Start of Block

/-- MULL (R354). Instruction 0x0F gives the low byte of an unsigned product. -/
def execCxMull (e : Eng) (d : Fin 16) (a : Fin 16) (b : Fin 16) (s : State) : Host.Outcome State Fault Refusal :=
  .next (issueAlu e d (fun g => AluOp.mull.eval (g a) (g b)) s)

/-- MULH (R354). Instruction 0x10 gives the high byte of an unsigned product. -/
def execCxMulh (e : Eng) (d : Fin 16) (a : Fin 16) (b : Fin 16) (s : State) : Host.Outcome State Fault Refusal :=
  .next (issueAlu e d (fun g => AluOp.mulh.eval (g a) (g b)) s)

/-- SEQ (R352). Instruction 0x11 sets a register to 1 if two registers are equal. -/
def execCxSeq (e : Eng) (d : Fin 16) (a : Fin 16) (b : Fin 16) (s : State) : Host.Outcome State Fault Refusal :=
  .next (issueAlu e d (fun g => AluOp.seq.eval (g a) (g b)) s)

/-- SLTU (R352). Instruction 0x12 gives an unsigned less-than comparison. -/
def execCxSltu (e : Eng) (d : Fin 16) (a : Fin 16) (b : Fin 16) (s : State) : Host.Outcome State Fault Refusal :=
  .next (issueAlu e d (fun g => AluOp.sltu.eval (g a) (g b)) s)

/-- SLTS (R352). Instruction 0x13 gives a signed less-than comparison. -/
def execCxSlts (e : Eng) (d : Fin 16) (a : Fin 16) (b : Fin 16) (s : State) : Host.Outcome State Fault Refusal :=
  .next (issueAlu e d (fun g => AluOp.slts.eval (g a) (g b)) s)

/-- ADDD (R356). Instruction 0x14 gives a packed decimal sum. -/
def execCxAddd (e : Eng) (d : Fin 16) (a : Fin 16) (b : Fin 16) (s : State) : Host.Outcome State Fault Refusal :=
  .next (issueAlu e d (fun g => AluOp.addd.eval (g a) (g b)) s)

/-- SUBD (R356). Instruction 0x15 gives a packed decimal difference. -/
def execCxSubd (e : Eng) (d : Fin 16) (a : Fin 16) (b : Fin 16) (s : State) : Host.Outcome State Fault Refusal :=
  .next (issueAlu e d (fun g => AluOp.subd.eval (g a) (g b)) s)

/-- DCAR (R356). Instruction 0x16 gives a decimal carry. -/
def execCxDcar (e : Eng) (d : Fin 16) (a : Fin 16) (b : Fin 16) (s : State) : Host.Outcome State Fault Refusal :=
  .next (issueAlu e d (fun g => AluOp.dcar.eval (g a) (g b)) s)

/-- DAA (R356). Instruction 0x17 gives a decimal adjust. -/
def execCxDaa (e : Eng) (d : Fin 16) (a : Fin 16) (s : State) : Host.Outcome State Fault Refusal :=
  .next (issueAlu e d (fun g => bcdOf (decOf (g a) % 100)) s)

/-- ADDI (R352). Instruction 0x20 adds an immediate. -/
def execCxAddi (e : Eng) (d : Fin 16) (a : Fin 16) (k : Byte) (s : State) : Host.Outcome State Fault Refusal :=
  .next (issueAlu e d (fun g => (g a + k.toNat) % 256) s)

/-- ANDI (R352). Instruction 0x21 ANDs with an immediate. -/
def execCxAndi (e : Eng) (d : Fin 16) (a : Fin 16) (k : Byte) (s : State) : Host.Outcome State Fault Refusal :=
  .next (issueAlu e d (fun g => g a &&& k.toNat) s)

End of Block

- Exercise goal: Line by line, set the records above down again exactly.

- Answer box:
/-- MULL (R354). Instruction 0x0F gives the low byte of an unsigned product. -/
def execCxMull (e : Eng) (d : Fin 16) (a : Fin 16) (b : Fin 16) (s : State) : Host.Outcome State Fault Refusal :=
  .next (issueAlu e d (fun g => AluOp.mull.eval (g a) (g b)) s)

/-- MULH (R354). Instruction 0x10 gives the high byte of an unsigned product. -/
def execCxMulh (e : Eng) (d : Fin 16) (a : Fin 16) (b : Fin 16) (s : State) : Host.Outcome State Fault Refusal :=
  .next (issueAlu e d (fun g => AluOp.mulh.eval (g a) (g b)) s)

/-- SEQ (R352). Instruction 0x11 sets a register to 1 if two registers are equal. -/
def execCxSeq (e : Eng) (d : Fin 16) (a : Fin 16) (b : Fin 16) (s : State) : Host.Outcome State Fault Refusal :=
  .next (issueAlu e d (fun g => AluOp.seq.eval (g a) (g b)) s)

/-- SLTU (R352). Instruction 0x12 gives an unsigned less-than comparison. -/
def execCxSltu (e : Eng) (d : Fin 16) (a : Fin 16) (b : Fin 16) (s : State) : Host.Outcome State Fault Refusal :=
  .next (issueAlu e d (fun g => AluOp.sltu.eval (g a) (g b)) s)

/-- SLTS (R352). Instruction 0x13 gives a signed less-than comparison. -/
def execCxSlts (e : Eng) (d : Fin 16) (a : Fin 16) (b : Fin 16) (s : State) : Host.Outcome State Fault Refusal :=
  .next (issueAlu e d (fun g => AluOp.slts.eval (g a) (g b)) s)

/-- ADDD (R356). Instruction 0x14 gives a packed decimal sum. -/
def execCxAddd (e : Eng) (d : Fin 16) (a : Fin 16) (b : Fin 16) (s : State) : Host.Outcome State Fault Refusal :=
  .next (issueAlu e d (fun g => AluOp.addd.eval (g a) (g b)) s)

/-- SUBD (R356). Instruction 0x15 gives a packed decimal difference. -/
def execCxSubd (e : Eng) (d : Fin 16) (a : Fin 16) (b : Fin 16) (s : State) : Host.Outcome State Fault Refusal :=
  .next (issueAlu e d (fun g => AluOp.subd.eval (g a) (g b)) s)

/-- DCAR (R356). Instruction 0x16 gives a decimal carry. -/
def execCxDcar (e : Eng) (d : Fin 16) (a : Fin 16) (b : Fin 16) (s : State) : Host.Outcome State Fault Refusal :=
  .next (issueAlu e d (fun g => AluOp.dcar.eval (g a) (g b)) s)

/-- DAA (R356). Instruction 0x17 gives a decimal adjust. -/
def execCxDaa (e : Eng) (d : Fin 16) (a : Fin 16) (s : State) : Host.Outcome State Fault Refusal :=
  .next (issueAlu e d (fun g => bcdOf (decOf (g a) % 100)) s)

/-- ADDI (R352). Instruction 0x20 adds an immediate. -/
def execCxAddi (e : Eng) (d : Fin 16) (a : Fin 16) (k : Byte) (s : State) : Host.Outcome State Fault Refusal :=
  .next (issueAlu e d (fun g => (g a + k.toNat) % 256) s)

/-- ANDI (R352). Instruction 0x21 ANDs with an immediate. -/
def execCxAndi (e : Eng) (d : Fin 16) (a : Fin 16) (k : Byte) (s : State) : Host.Outcome State Fault Refusal :=
  .next (issueAlu e d (fun g => g a &&& k.toNat) s)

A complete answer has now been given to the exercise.